Segment Start: Given data

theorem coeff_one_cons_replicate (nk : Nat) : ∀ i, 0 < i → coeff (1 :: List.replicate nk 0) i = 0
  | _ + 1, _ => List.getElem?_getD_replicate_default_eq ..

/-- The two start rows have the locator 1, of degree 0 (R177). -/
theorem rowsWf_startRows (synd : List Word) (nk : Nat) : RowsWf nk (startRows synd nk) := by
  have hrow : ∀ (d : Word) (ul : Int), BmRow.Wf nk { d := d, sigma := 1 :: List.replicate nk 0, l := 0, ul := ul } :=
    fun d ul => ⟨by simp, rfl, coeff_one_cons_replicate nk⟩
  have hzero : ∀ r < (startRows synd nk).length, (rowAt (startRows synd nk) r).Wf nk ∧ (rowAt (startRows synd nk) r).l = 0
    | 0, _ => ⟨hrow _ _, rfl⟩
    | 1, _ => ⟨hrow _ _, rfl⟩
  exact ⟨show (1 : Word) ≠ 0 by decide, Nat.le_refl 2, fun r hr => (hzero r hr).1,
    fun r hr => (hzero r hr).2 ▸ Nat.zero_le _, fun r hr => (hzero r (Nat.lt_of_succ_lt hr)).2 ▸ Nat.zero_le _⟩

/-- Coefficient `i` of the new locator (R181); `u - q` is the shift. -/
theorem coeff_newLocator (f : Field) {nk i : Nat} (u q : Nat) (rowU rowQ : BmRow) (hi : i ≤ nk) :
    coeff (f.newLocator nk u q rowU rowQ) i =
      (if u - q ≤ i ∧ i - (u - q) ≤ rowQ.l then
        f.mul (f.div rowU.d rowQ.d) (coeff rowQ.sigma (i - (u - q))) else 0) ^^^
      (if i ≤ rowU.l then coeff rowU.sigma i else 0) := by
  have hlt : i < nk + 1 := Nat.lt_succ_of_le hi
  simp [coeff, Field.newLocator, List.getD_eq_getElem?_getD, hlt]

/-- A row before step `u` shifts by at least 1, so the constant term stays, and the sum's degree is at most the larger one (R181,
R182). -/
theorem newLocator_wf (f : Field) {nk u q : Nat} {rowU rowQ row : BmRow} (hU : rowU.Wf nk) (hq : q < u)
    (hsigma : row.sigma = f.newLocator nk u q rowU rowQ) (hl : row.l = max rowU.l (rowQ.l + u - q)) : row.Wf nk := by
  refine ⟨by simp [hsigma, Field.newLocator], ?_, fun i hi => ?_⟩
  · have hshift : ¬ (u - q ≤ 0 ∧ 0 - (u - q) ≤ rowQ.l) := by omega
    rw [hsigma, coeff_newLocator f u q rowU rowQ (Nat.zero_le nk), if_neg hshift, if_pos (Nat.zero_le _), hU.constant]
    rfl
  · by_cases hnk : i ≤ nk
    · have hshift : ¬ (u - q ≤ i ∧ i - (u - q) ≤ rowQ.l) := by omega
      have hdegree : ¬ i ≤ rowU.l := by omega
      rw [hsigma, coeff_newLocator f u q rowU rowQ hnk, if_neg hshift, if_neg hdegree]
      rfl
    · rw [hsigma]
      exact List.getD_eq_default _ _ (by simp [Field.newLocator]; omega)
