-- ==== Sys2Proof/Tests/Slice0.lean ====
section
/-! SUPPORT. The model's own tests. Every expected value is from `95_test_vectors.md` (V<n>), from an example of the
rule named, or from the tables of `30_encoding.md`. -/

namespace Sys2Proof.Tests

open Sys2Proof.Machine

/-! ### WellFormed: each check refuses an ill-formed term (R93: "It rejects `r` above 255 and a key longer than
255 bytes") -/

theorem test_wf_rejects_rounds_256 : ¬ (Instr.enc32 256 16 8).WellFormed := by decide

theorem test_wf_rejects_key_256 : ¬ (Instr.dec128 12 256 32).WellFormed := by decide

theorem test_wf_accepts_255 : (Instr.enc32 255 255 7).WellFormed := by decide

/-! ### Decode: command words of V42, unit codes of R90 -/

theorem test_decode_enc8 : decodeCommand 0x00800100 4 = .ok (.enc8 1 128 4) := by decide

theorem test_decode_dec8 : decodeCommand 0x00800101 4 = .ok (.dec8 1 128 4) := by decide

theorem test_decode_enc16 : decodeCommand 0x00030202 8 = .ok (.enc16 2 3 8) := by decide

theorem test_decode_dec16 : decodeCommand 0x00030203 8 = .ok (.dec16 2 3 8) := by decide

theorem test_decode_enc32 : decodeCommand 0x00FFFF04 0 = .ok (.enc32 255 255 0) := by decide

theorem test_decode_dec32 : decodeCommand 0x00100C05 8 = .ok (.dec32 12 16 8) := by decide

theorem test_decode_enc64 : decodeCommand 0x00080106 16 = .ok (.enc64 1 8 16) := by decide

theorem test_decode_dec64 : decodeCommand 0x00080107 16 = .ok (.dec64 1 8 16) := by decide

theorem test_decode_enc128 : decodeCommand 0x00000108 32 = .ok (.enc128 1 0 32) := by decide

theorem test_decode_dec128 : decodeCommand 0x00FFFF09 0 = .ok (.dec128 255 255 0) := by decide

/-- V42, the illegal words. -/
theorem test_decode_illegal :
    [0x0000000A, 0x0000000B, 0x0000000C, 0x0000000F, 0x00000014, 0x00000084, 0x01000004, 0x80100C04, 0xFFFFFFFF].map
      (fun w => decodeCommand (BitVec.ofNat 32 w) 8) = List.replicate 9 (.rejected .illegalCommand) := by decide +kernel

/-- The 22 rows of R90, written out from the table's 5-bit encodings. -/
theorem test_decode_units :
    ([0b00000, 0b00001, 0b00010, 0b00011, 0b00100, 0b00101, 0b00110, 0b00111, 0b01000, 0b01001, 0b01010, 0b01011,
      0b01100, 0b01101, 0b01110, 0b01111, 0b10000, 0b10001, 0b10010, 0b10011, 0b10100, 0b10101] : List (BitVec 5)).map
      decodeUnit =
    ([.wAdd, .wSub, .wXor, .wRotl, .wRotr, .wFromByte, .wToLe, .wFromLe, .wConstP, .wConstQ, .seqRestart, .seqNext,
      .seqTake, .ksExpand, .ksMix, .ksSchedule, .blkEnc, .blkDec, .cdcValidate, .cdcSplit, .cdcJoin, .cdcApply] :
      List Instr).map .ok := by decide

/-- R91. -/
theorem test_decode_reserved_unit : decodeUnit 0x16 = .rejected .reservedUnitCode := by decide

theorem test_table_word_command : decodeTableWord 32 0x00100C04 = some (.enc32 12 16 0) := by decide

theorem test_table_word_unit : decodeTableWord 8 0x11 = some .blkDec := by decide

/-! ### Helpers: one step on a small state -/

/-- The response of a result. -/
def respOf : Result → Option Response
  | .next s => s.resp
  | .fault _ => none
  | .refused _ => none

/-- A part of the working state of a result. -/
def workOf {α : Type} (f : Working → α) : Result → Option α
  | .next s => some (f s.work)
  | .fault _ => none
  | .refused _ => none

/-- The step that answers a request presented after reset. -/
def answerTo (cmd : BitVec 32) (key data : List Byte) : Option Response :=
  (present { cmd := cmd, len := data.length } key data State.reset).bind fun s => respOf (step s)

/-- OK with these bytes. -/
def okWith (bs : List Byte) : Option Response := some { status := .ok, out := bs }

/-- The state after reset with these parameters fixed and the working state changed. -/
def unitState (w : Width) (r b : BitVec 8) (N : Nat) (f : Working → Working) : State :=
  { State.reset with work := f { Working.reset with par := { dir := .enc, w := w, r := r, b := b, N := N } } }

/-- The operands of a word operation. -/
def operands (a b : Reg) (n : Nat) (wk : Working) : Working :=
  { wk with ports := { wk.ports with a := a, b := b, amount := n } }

Segment End: Given data

In the entries above, one line contains "these bytes. -/" and another contains "def unitState (w". Reproduce exactly those two lines and the lines between them, nothing else.

/-- OK with these bytes. -/
def okWith (bs : List Byte) : Option Response := some { status := .ok, out := bs }

/-- The state after reset with these parameters fixed and the working state changed. -/
def unitState (w : Width) (r b : BitVec 8) (N : Nat) (f : Working → Working) : State :=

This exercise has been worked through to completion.